Before becoming a judge, Ginsburg was a prominent women’s rights attorney, and yet, on the Supreme Court, Liptak writes, she “has suggested that her male colleagues sometimes do not hear a woman’s voice, including her own. In a 2009 interview with USA Today, she said the other justices, who were then all men, sometimes ignored the arguments she made at their private conferences.” She would say something but it would not be focused on until someone else said the same thing.
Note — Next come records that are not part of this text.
-- ==== Sys2Proof/Decode.lean ====
section
/-! DEFINITION. Decoding (03_encoding R54..R81): the layout of a word, the operand classes, one `Row` per encoding
entry of the spec (04 R110, 05 R122 and R131, 06 R144, 07 R164, 09 R191, 11 R251, 13 R289, 16 R325, 17 R342, 19 R370,
20 R396, 21 R408, 22 R434), the checks of R81 steps 2 to 7, and the encoder written from the same entries. -/

namespace Sys2Proof

/-- The operand classes of R66 as an encoding entry names them. `vd` and `sd` are V and S as destinations, which
take no latch and no special code; `cart` is a field of R370. -/
inductive Cls where
  | none
  | v
  | vd
  | s
  | sd
  | x
  | z
  | m
  | t
  | tm
  | br
  | cart
  deriving DecidableEq, Repr, Inhabited

/-- What AX holds (R59, R65). -/
inductive AxKind where
  /-- Reserved, 0. -/
  | zero
  /-- Any value below the bound. -/
  | below (bound : Nat)
  /-- Policy and scope (R65). -/
  | ps
  /-- Scope, with POL 0. -/
  | scope
  deriving DecidableEq, Repr, Inhabited

/-- How an instruction may stand in a chain (R71). -/
inductive ChainRole where
  | no
  | member
  | tail
  deriving DecidableEq, Repr, Inhabited

/-- One encoding entry, for the FN, length, TY and AX that the fields show. -/
structure Row where
  /-- Major opcode (R76). -/
  op : Nat
  /-- FN values that the entry assigns (R77). -/
  fns : List Nat := [0]
  /-- Lengths that the entry accepts (R62). -/
  lens : List Len := [.w64]
  d : Cls := .none
  a : Cls := .none
  b : Cls := .none
  c : Cls := .none
  ea : Cls := .none
  eb : Cls := .none
  ec : Cls := .none
  ed : Cls := .none
  /-- EI[15:0] and EI[31:16] are used (R61). -/
  eiLo : Bool := false
  eiHi : Bool := false
  /-- B is taken from the immediate in the longer forms (R60). -/
  immB : Bool := false
  tys : List Nat := [0]
  mos : List Nat := [0]
  ax : AxKind := .zero
  /-- ND = 1 is legal (R74). -/
  nd : Bool := false
  chain : ChainRole := .no
  /-- Executed on system cores (R79). -/
  sys : Bool := false
  /-- Raises PRIV in user mode (R80). -/
  priv : Bool := false
  /-- The entry's further demands on the fields that raise ILLEGAL. -/
  extra : Bool := true
  deriving DecidableEq, Repr

/-- Why a word is not an instruction: the check of R81 that it fails. All raise ILLEGAL. -/
inductive DecodeError where
  /-- Fewer bytes than the base word: no instruction begins here. -/
  | truncated
  /-- R55: the slot crosses a 32-byte boundary. -/
  | crossesBlock
  /-- R54: the pad word is not zero. -/
  | padNonzero
  /-- R77: the opcode assigns no such FN. -/
  | unassignedFn
  /-- R62: the entry does not accept the length. -/
  | lenNotAccepted
  /-- R63: TY is reserved or not accepted. -/
  | badType
  /-- R64: MO is reserved or not accepted. -/
  | badMode
  /-- R65: AX is reserved or not accepted. -/
  | badAx
  /-- R61: an unused extended field is not zero. -/
  | badExtended
  /-- R66, R67: an operand code illegal for its class, or an unused operand field that is not zero. -/
  | badOperand
  /-- R74: the rules of ND. -/
  | badNd
  /-- The entry's own demand, such as an immediate that does not fit its element (R143). -/
  | badEntry
  deriving DecidableEq, Repr, Inhabited

/-! ### Operand codes -/

/-- Code `x` is legal in a field of class `c`; `bcast` says whether code 252 is (R66, R67). -/
def Cls.accepts (c : Cls) (bcast : Bool) (x : BitVec 8) : Bool :=
  let n := x.toNat
  match c with
  | .none => n == 0
  | .v => n ≤ 251 || (n == 252 && bcast) || n == 253 || n == 254
  | .vd => n ≤ 247
  | .s => n < 64 || (248 ≤ n && n ≤ 251)
  | .sd => n < 64
  | .x => n < 64 && n % 2 == 0
  | .z => n ≤ 60 && n % 3 == 0
  | .m => n < 32
  | .t => n < 8
  | .tm => n < 8 && n % 2 == 0
  | .br => n < 8
  | .cart => n ≤ 48 && n % 8 == 0

/-- The entry takes B from the immediate in this form (R60). -/
def Row.bImm (r : Row) (f : Fields) : Bool := r.immB && f.len != .w64

/-- The class of field B in this form: reserved where the immediate stands for it (R60). -/
def Row.bCls (r : Row) (f : Fields) : Cls := if r.bImm f then .none else r.b

/-- Field A or B broadcasts a scalar (R67). -/
def Row.usesBcast (r : Row) (f : Fields) : Bool :=
  (r.a == .v && f.a == 252) || (r.bCls f == .v && f.b == 252)

/-- AX is accepted (R65 and the entry). -/
def AxKind.accepts (k : AxKind) (ax : BitVec 8) : Bool :=
  let n := ax.toNat
  match k with
  | .zero => n == 0
  | .below bound => n < bound
  | .ps => n < 64 && n % 8 ≤ 4 && n / 8 ≤ 4
  | .scope => n < 64 && n % 8 == 0 && n / 8 ≤ 4

/-- The field C is legal: a scalar register where A or B is code 252, else its own class (R67). -/
def Row.acceptsC (r : Row) (f : Fields) : Bool :=
  if r.usesBcast f then r.c == .none && f.c.toNat < 64 else r.c.accepts false f.c

/-- The immediate bits agree with the length and with the extended fields the entry uses (R60, R61). -/
def Row.acceptsImm (r : Row) (f : Fields) : Bool :=
  match f.len with
  | .w64 => f.imm == 0
  | .w96 => f.imm.toNat < 2 ^ 32
  | .w128 =>
    if r.op / 16 == 14 then
      r.ea.accepts false f.ea && r.eb.accepts false f.eb && r.ec.accepts false f.ec && r.ed.accepts false f.ed &&
      (r.eiLo || f.ei.toNat % 65536 == 0) && (r.eiHi || f.ei.toNat / 65536 == 0)
    else true

/-- R81 steps 5 to 7 on decoded fields, and the entry's FN (step 4). -/
def Row.check (r : Row) (f : Fields) : Except DecodeError Unit :=
  if !r.fns.contains f.fn.toNat then .error .unassignedFn
  else if !r.lens.contains f.len then .error .lenNotAccepted
  else if !r.tys.contains f.ty.toNat then .error .badType
  else if !r.mos.contains f.mo.toNat then .error .badMode
  else if !r.ax.accepts f.ax then .error .badAx
  else if !r.acceptsImm f then .error .badExtended
  else if f.nd && (!r.nd || f.d != 0) then .error .badNd
  else if !(r.d.accepts false f.d && r.a.accepts true f.a && (r.bCls f).accepts true f.b && r.acceptsC f) then
    .error .badOperand
  else if !r.extra then .error .badEntry
  else .ok ()

/-- The fields are those of a legal instruction of this entry. -/
def Row.legal (r : Row) (f : Fields) : Bool :=
  match r.check f with
  | .ok _ => true
  | .error _ => false

/-! ### The entries -/

/-- The type set "int" of R142. -/
def tysInt : List Nat := [0, 1, 2, 3, 5, 6, 7]
/-- The 32-bit integer types of R144. -/
def tysI32 : List Nat := [0, 3, 7]
/-- The types of the scalar integer block (R120). -/
def tysScalar : List Nat := [0, 3, 4, 7, 8]
/-- The float types of R162. -/
def tysFloat : List Nat := [0, 9, 10]
/-- The tags that R150 and R253 name. -/
def tysTag : List Nat := [0, 1, 2, 3, 5, 6, 7, 9, 10, 11]
/-- Order codes of loads, of stores and reductions, and of atomics (R265). -/
def ordLoad : List Nat := [0, 1, 4]
def ordStore : List Nat := [0, 2, 4]
def ordAtomic : List Nat := [0, 1, 2, 3, 4]

/-- Types 4 and 8 are 64 bits wide (R120, R254). -/
def wide (ty : BitVec 4) : Bool := ty == 4 || ty == 8
/-- Class T of R120, as a source and as a destination. -/
def clsT (ty : BitVec 4) : Cls := if wide ty then .x else .s
def clsTd (ty : BitVec 4) : Cls := if wide ty then .x else .sd
/-- A 96-bit or 64-bit form. -/
def lens6496 : List Len := [.w64, .w96]
/-- The lengths of a scalar integer form with an immediate (R62, R121). -/
def lensScalar (ty : BitVec 4) : List Len := if wide ty then [.w64, .w96, .w128] else [.w64, .w96]

/-- Element width of an integer type (R142). -/
def intWidth (ty : BitVec 4) : Nat :=
  match ty.toNat with
  | 1 | 5 => 8
  | 2 | 6 => 16
  | 4 | 8 => 64
  | _ => 32

/-- i types read two's complement; n types read natural (R120, R142). -/
def isSigned (ty : BitVec 4) : Bool := ty.toNat ≤ 4

/-- R143: IMM32 is the element's extension by the type. -/
def immFits (f : Fields) : Bool :=
  f.len == .w64 ||
    (let w := intWidth f.ty
     let e := f.imm32.toNat % 2 ^ w
     let x := if isSigned f.ty && e ≥ 2 ^ (w - 1) then e + (2 ^ 32 - 2 ^ w) else e
     f.imm32.toNat == x)

/-- R163: under bf16 the upper half of IMM32 is 0. -/
def immFitsFloat (f : Fields) : Bool := f.len == .w64 || f.ty != 9 || f.imm32.toNat < 65536

/-- R126, R146: bits [31:16] of an immediate field specification are 0. -/
def specFits (f : Fields) : Bool := f.len == .w64 || f.imm32.toNat < 65536

/-- R135: the rounding code of a conversion; between integer types, and from bf16 to f32, only code 0. -/
def cvtRound (src dst : Nat) (mo : BitVec 4) : Bool :=
  let isInt (k : Nat) : Bool := 1 ≤ k && k ≤ 8
  !((isInt src && isInt dst) || (src == 9 && (dst == 10 || dst == 0))) || mo == 0

/-- Elements per 32-bit lane of a type code (R172). -/
def elemsPerLane (ty : Nat) : Nat :=
  match ty with
  | 1 | 5 => 4
  | 2 | 6 | 9 => 2
  | _ => 1

/-- R172: the number of parts k. -/
def cvtParts (src dst : Nat) : Nat :=
  let es := elemsPerLane src
  let ed := elemsPerLane dst
  if ed ≥ es then ed / es else es / ed

/-- R209, R342, R348: a stride field is a multiple of 4. -/
def strides4 (f : Fields) : Bool := (f.ei.toNat % 65536) % 4 == 0 && (f.ei.toNat / 65536) % 4 == 0

/-- R154, R256: the bitwise operations do not take f32. -/
def floatOpLegal (f : Fields) : Bool := !(f.ty == 10 && [1, 2, 3].contains (f.fn.toNat % 8))

/-- A branch by IMM32, whose three low bits are 0 (R112). -/
def rowBr (op : Nat) (f : Fields) (a b : Cls := .none) (sys : Bool := true) : Row :=
  { op, lens := [.w96], a, b, sys, extra := f.imm32.toNat % 8 == 0 }

def rowScalar2 (op : Nat) (f : Fields) : Row :=
  { op, lens := lensScalar f.ty, d := clsTd f.ty, a := clsT f.ty, b := clsT f.ty, immB := true,
    tys := tysScalar, nd := true, chain := .member, sys := true }

def rowScalar1 (op : Nat) (f : Fields) : Row :=
  { op, d := clsTd f.ty, a := clsT f.ty, tys := tysScalar, nd := true, chain := .member, sys := true }

def rowSf (op : Nat) (mos : List Nat) (c : Cls := .none) : Row :=
  { op, lens := lens6496, d := .sd, a := .s, b := .s, c, immB := true, tys := [0, 10], mos, nd := true,
    chain := .member, sys := true }

def rowV2 (op : Nat) (f : Fields) (c : Cls := .none) : Row :=
  { op, lens := lens6496, d := .vd, a := .v, b := .v, c, immB := true, tys := tysInt, nd := true,
    chain := .member, extra := immFits f }

def rowV1 (op : Nat) (tys : List Nat) (mos : List Nat := [0]) : Row :=
  { op, d := .vd, a := .v, tys, mos, nd := true, chain := .member }

def rowVf2 (op : Nat) (f : Fields) (tys mos : List Nat) (c : Cls := .none) (d : Cls := .vd) : Row :=
  { op, lens := lens6496, d, a := .v, b := .v, c, immB := true, tys, mos, nd := true,
    chain := .member, extra := immFitsFloat f }

def rowVSimm (op : Nat) (d a : Cls) (tys fns : List Nat) (c : Cls := .none) : Row :=
  { op, lens := lens6496, d, a, b := .s, c, immB := true, tys, fns, nd := true, chain := .member }

def rowM (op : Nat) (fns : List Nat) (a b : Cls) (c : Cls := .none) (d : Cls := .m) : Row :=
  { op, fns, d, a, b, c, nd := true }

/-- The offset class of a vector access by FN (R204, R251): lanes, scalar, immediate. -/
def clsOffset (fn : BitVec 4) : Cls :=
  match fn.toNat with
  | 0 => .v
  | 1 => .s
  | _ => .none

def lensOffset (fn : BitVec 4) : List Len := if fn.toNat ≥ 2 then [.w96] else [.w64]

def rowSmem (op : Nat) (d c : Cls) (tys mos fns : List Nat) (chain : ChainRole) : Row :=
  { op, fns, lens := lens6496, d, a := .br, b := .s, c, immB := true, tys, mos, ax := .ps,
    nd := d != .none, chain, sys := true }

def rowEng (op : Nat) (d a b c ea eb ec : Cls) (mos : List Nat) (ax : AxKind) (extra : Bool) : Row :=
  { op, lens := [.w128], d, a, b, c, ea, eb, ec, eiLo := true, eiHi := true, mos, ax, extra }

/-- R191, R342: rounding codes 1 to 4 only with `.bf16`. -/
def mosStore (ty : BitVec 4) : List Nat := if ty == 9 then [0, 1, 2, 3, 4] else [0]

def rowSync (op fn : Nat) (d a b : Cls := .none) (ax : AxKind := .zero) (nd : Bool := false) (sys : Bool := false) :
    Row := { op, fns := [fn], d, a, b, ax, nd, sys }

/-- R422: FN is the context for PTROOT and TRAPQ, the bank for 0x30 to 0x33, else 0. -/
def privFn (f : Fields) : Bool :=
  let n := f.ax.toNat
  n == 0 || n == 1 || (0x30 ≤ n && n ≤ 0x33 && f.fn.toNat ≤ 1) || f.fn == 0

/-- R422: the numbers that name a register. -/
def privKnown (n : Nat) : Bool :=
  n ≤ 1 || (0x10 ≤ n && n ≤ 0x23) || (0x30 ≤ n && n ≤ 0x36) || n == 0x38 || n == 0x39

def fnsAll : List Nat := [0, 1, 2, 3, 4, 5, 6, 7, 8, 9, 10, 11, 12, 13, 14, 15]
It’s been a lot less lonely for the justice now with the addition of Justices Sonia Sotomayor and Elena Kagan, but their inclusion has not kept the court from delivering devastating setbacks in cases involving equal pay, medical leave, abortion and contraception, culminating, as the Times article points out, “in a furious dissent last month from the court’s three female members.”
Some liberals are urging Justice Ginsburg to retire so President Obama can appoint her replacement before his term ends, thus assuring that a liberal voice will not be lost. But the justice says she has no intention of doing so as long as her health and intellect remain strong. And good for her. It’s supposed to be a lifetime appointment after all, so quit trying to push her out. Instead, perhaps those people should direct their efforts toward assuring that the one who will be doing the appointing shares the same philosophy. Imagine what a liberal majority could accomplish.